**Work required**: Whenever a line below includes the string "then", show it.
########################################
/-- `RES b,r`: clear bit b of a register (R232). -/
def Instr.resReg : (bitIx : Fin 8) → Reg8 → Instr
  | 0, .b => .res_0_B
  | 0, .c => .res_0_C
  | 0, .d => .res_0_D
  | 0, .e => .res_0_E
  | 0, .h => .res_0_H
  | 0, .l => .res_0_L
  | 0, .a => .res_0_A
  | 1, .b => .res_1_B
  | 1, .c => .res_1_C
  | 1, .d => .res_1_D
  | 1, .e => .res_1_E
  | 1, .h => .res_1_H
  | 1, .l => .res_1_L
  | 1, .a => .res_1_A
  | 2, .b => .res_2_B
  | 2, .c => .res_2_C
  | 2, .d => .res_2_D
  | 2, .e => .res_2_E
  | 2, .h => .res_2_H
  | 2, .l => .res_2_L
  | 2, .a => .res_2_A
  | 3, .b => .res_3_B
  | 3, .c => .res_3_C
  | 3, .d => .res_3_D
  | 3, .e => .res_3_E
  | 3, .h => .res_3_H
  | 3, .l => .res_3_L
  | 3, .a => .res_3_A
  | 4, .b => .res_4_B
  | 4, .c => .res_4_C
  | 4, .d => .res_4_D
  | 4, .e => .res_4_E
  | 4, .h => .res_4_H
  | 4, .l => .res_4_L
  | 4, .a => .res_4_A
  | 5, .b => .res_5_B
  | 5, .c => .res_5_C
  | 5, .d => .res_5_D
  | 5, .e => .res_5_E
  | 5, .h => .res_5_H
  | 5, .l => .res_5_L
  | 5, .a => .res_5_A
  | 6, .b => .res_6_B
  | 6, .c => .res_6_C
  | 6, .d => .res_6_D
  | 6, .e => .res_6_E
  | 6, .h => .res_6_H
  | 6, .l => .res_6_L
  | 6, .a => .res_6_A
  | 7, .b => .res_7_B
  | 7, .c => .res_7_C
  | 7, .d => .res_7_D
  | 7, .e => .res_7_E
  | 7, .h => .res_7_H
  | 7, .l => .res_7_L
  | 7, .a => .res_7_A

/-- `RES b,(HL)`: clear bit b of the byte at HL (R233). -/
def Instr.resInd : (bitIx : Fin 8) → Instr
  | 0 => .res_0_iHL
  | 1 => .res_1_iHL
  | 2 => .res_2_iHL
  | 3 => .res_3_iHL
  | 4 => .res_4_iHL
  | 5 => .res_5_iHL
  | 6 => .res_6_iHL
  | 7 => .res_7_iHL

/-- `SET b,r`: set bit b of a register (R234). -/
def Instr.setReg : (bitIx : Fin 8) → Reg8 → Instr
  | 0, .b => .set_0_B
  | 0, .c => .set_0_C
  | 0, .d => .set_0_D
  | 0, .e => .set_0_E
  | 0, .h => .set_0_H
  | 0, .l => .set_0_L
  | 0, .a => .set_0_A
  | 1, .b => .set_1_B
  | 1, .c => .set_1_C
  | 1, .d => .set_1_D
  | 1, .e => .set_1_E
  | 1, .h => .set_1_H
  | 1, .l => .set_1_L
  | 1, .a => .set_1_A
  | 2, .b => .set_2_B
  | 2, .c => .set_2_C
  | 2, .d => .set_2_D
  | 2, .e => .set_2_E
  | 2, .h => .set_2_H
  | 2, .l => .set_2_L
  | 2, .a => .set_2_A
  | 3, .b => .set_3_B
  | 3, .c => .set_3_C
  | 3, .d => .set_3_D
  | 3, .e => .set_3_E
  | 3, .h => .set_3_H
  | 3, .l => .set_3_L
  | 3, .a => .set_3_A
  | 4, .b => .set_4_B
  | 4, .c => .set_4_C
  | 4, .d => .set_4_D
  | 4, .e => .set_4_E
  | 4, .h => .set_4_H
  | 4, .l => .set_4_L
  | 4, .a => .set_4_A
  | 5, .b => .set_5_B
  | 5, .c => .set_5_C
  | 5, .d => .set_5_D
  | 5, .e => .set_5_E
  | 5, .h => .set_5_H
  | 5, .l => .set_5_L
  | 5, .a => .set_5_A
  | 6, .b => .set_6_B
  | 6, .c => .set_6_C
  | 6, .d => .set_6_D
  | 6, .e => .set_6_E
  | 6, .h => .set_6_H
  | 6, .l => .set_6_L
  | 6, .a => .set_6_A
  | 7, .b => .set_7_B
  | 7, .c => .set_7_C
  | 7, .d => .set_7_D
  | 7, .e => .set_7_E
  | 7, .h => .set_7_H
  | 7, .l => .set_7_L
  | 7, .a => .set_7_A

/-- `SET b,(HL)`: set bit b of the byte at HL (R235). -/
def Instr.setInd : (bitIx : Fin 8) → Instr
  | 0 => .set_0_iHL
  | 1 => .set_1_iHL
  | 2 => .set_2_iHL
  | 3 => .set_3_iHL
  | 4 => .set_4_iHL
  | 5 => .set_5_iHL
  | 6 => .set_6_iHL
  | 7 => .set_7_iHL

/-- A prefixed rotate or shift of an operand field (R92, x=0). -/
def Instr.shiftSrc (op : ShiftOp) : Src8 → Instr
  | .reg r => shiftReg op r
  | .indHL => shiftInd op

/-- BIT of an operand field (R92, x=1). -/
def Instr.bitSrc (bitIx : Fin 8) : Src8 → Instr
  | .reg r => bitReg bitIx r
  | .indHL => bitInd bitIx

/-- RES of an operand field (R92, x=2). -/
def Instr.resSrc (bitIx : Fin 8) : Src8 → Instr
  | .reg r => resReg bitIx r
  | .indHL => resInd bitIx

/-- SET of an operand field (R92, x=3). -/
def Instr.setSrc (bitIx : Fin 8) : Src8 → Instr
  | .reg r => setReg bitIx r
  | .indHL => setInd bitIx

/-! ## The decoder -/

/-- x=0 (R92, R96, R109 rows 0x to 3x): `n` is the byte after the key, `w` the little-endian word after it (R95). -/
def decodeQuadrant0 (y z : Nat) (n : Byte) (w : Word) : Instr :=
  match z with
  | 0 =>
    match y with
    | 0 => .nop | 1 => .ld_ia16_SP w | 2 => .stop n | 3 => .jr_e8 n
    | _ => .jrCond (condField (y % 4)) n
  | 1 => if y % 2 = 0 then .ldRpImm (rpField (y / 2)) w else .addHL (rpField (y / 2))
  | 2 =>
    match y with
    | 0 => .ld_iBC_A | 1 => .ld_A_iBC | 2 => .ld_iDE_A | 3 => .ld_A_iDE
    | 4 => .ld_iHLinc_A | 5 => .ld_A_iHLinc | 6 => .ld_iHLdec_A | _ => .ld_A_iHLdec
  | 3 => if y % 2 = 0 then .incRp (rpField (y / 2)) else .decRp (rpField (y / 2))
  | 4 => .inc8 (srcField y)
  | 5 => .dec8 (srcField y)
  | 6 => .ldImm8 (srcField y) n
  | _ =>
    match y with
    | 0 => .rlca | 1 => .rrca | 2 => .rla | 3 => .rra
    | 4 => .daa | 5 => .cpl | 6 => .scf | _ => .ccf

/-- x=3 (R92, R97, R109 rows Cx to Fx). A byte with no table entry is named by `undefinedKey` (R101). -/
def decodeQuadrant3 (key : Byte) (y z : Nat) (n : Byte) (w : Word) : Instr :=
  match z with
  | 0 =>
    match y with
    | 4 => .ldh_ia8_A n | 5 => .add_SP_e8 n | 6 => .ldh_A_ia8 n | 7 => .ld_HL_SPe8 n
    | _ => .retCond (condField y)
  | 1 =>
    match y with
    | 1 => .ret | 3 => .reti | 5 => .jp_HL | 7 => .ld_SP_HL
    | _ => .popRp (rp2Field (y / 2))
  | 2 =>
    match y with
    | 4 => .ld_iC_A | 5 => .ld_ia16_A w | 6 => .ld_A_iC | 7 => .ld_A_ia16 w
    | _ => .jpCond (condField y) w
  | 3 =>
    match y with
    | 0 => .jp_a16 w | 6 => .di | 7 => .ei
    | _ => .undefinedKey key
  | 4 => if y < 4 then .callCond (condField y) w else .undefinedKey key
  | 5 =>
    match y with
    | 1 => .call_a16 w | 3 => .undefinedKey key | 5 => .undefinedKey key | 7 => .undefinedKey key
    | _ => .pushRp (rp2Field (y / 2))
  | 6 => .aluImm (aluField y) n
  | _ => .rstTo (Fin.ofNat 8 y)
########################################
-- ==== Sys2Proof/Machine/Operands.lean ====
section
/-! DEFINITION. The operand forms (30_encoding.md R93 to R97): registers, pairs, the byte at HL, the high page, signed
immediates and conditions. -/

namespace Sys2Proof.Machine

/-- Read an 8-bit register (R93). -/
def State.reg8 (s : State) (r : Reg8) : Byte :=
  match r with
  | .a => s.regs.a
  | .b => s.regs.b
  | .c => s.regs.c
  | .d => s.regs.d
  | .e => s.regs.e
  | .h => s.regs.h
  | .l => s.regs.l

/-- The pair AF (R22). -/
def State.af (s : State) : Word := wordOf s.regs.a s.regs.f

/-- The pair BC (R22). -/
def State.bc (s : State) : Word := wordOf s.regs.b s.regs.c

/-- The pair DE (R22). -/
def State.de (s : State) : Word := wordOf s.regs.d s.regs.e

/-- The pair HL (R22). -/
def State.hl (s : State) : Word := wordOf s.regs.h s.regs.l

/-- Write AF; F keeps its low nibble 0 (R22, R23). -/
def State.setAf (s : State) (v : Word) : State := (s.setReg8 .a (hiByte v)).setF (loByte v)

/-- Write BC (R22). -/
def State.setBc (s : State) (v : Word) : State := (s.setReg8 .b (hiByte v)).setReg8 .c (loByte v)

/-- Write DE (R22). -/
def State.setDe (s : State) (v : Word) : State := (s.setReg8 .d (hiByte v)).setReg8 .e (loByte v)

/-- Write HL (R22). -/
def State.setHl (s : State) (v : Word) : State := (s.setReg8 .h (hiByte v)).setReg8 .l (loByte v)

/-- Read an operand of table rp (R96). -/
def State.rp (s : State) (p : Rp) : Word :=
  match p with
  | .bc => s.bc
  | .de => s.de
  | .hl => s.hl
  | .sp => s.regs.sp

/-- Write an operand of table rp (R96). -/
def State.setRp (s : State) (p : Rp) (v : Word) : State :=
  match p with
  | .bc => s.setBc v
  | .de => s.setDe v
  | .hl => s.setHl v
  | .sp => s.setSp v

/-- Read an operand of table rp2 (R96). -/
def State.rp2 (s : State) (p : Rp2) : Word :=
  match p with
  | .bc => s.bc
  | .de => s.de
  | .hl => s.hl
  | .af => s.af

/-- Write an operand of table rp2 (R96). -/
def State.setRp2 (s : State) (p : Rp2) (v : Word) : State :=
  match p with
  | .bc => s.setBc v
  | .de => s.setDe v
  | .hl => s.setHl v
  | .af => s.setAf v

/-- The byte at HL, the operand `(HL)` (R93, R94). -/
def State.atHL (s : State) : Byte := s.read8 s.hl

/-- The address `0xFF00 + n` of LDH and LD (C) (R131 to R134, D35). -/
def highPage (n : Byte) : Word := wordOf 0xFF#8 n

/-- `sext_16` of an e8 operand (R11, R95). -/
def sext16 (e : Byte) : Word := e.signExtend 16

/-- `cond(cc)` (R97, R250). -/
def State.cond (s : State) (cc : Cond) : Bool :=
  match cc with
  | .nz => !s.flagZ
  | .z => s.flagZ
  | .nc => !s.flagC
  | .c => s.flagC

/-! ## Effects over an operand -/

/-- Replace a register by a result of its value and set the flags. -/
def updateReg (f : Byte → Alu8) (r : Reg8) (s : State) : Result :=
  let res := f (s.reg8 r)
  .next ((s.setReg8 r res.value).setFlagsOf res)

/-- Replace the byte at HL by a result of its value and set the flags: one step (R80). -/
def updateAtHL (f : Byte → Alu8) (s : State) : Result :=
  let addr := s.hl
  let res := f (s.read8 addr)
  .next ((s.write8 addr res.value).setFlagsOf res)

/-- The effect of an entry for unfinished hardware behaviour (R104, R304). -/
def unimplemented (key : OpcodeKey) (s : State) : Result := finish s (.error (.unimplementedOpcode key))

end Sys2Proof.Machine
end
########################################
**Answer for the task**:
  | 1 => if y % 2 = 0 then .ldRpImm (rpField (y / 2)) w else .addHL (rpField (y / 2))
  | 3 => if y % 2 = 0 then .incRp (rpField (y / 2)) else .decRp (rpField (y / 2))
  | 4 => if y < 4 then .callCond (condField y) w else .undefinedKey key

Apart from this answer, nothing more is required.